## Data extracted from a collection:
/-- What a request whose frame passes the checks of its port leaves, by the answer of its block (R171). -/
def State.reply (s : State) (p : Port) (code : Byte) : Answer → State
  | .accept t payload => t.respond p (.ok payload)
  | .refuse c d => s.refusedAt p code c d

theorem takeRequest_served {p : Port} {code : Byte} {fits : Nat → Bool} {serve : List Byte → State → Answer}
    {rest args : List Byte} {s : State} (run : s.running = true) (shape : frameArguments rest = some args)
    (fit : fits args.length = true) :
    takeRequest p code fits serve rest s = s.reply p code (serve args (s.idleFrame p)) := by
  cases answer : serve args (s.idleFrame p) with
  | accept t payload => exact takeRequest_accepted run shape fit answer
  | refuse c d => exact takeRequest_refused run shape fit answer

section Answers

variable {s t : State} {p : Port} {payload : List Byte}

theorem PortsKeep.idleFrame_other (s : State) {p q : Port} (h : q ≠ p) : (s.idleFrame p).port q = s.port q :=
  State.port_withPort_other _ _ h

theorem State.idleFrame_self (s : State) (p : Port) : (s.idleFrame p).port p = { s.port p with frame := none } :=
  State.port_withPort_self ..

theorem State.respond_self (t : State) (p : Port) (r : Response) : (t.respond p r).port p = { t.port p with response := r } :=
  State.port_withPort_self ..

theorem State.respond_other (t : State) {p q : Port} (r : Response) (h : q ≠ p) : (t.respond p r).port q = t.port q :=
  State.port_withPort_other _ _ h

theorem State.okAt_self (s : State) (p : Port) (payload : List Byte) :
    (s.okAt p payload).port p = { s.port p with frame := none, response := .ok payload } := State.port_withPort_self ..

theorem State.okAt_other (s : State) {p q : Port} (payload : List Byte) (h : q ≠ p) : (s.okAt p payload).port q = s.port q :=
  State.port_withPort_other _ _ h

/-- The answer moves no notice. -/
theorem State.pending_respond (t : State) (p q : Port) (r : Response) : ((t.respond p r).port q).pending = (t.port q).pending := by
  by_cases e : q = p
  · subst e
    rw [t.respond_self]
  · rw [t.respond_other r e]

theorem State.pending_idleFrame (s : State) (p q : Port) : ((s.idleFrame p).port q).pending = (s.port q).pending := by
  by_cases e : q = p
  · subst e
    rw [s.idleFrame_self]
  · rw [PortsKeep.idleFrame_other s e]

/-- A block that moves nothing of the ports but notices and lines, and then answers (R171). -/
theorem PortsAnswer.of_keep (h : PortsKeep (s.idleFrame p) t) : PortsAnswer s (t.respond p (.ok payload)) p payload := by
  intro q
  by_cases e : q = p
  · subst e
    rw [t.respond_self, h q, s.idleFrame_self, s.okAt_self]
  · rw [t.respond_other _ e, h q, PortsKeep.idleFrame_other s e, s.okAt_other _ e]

## Exercise:
The answer must be an exact reproduction of all the records.

## The completed task:
/-- What a request whose frame passes the checks of its port leaves, by the answer of its block (R171). -/
def State.reply (s : State) (p : Port) (code : Byte) : Answer → State
  | .accept t payload => t.respond p (.ok payload)
  | .refuse c d => s.refusedAt p code c d

theorem takeRequest_served {p : Port} {code : Byte} {fits : Nat → Bool} {serve : List Byte → State → Answer}
    {rest args : List Byte} {s : State} (run : s.running = true) (shape : frameArguments rest = some args)
    (fit : fits args.length = true) :
    takeRequest p code fits serve rest s = s.reply p code (serve args (s.idleFrame p)) := by
  cases answer : serve args (s.idleFrame p) with
  | accept t payload => exact takeRequest_accepted run shape fit answer
  | refuse c d => exact takeRequest_refused run shape fit answer

section Answers

variable {s t : State} {p : Port} {payload : List Byte}

theorem PortsKeep.idleFrame_other (s : State) {p q : Port} (h : q ≠ p) : (s.idleFrame p).port q = s.port q :=
  State.port_withPort_other _ _ h

theorem State.idleFrame_self (s : State) (p : Port) : (s.idleFrame p).port p = { s.port p with frame := none } :=
  State.port_withPort_self ..

theorem State.respond_self (t : State) (p : Port) (r : Response) : (t.respond p r).port p = { t.port p with response := r } :=
  State.port_withPort_self ..

theorem State.respond_other (t : State) {p q : Port} (r : Response) (h : q ≠ p) : (t.respond p r).port q = t.port q :=
  State.port_withPort_other _ _ h

theorem State.okAt_self (s : State) (p : Port) (payload : List Byte) :
    (s.okAt p payload).port p = { s.port p with frame := none, response := .ok payload } := State.port_withPort_self ..

theorem State.okAt_other (s : State) {p q : Port} (payload : List Byte) (h : q ≠ p) : (s.okAt p payload).port q = s.port q :=
  State.port_withPort_other _ _ h

/-- The answer moves no notice. -/
theorem State.pending_respond (t : State) (p q : Port) (r : Response) : ((t.respond p r).port q).pending = (t.port q).pending := by
  by_cases e : q = p
  · subst e
    rw [t.respond_self]
  · rw [t.respond_other r e]

theorem State.pending_idleFrame (s : State) (p q : Port) : ((s.idleFrame p).port q).pending = (s.port q).pending := by
  by_cases e : q = p
  · subst e
    rw [s.idleFrame_self]
  · rw [PortsKeep.idleFrame_other s e]

/-- A block that moves nothing of the ports but notices and lines, and then answers (R171). -/
theorem PortsAnswer.of_keep (h : PortsKeep (s.idleFrame p) t) : PortsAnswer s (t.respond p (.ok payload)) p payload := by
  intro q
  by_cases e : q = p
  · subst e
    rw [t.respond_self, h q, s.idleFrame_self, s.okAt_self]
  · rw [t.respond_other _ e, h q, PortsKeep.idleFrame_other s e, s.okAt_other _ e]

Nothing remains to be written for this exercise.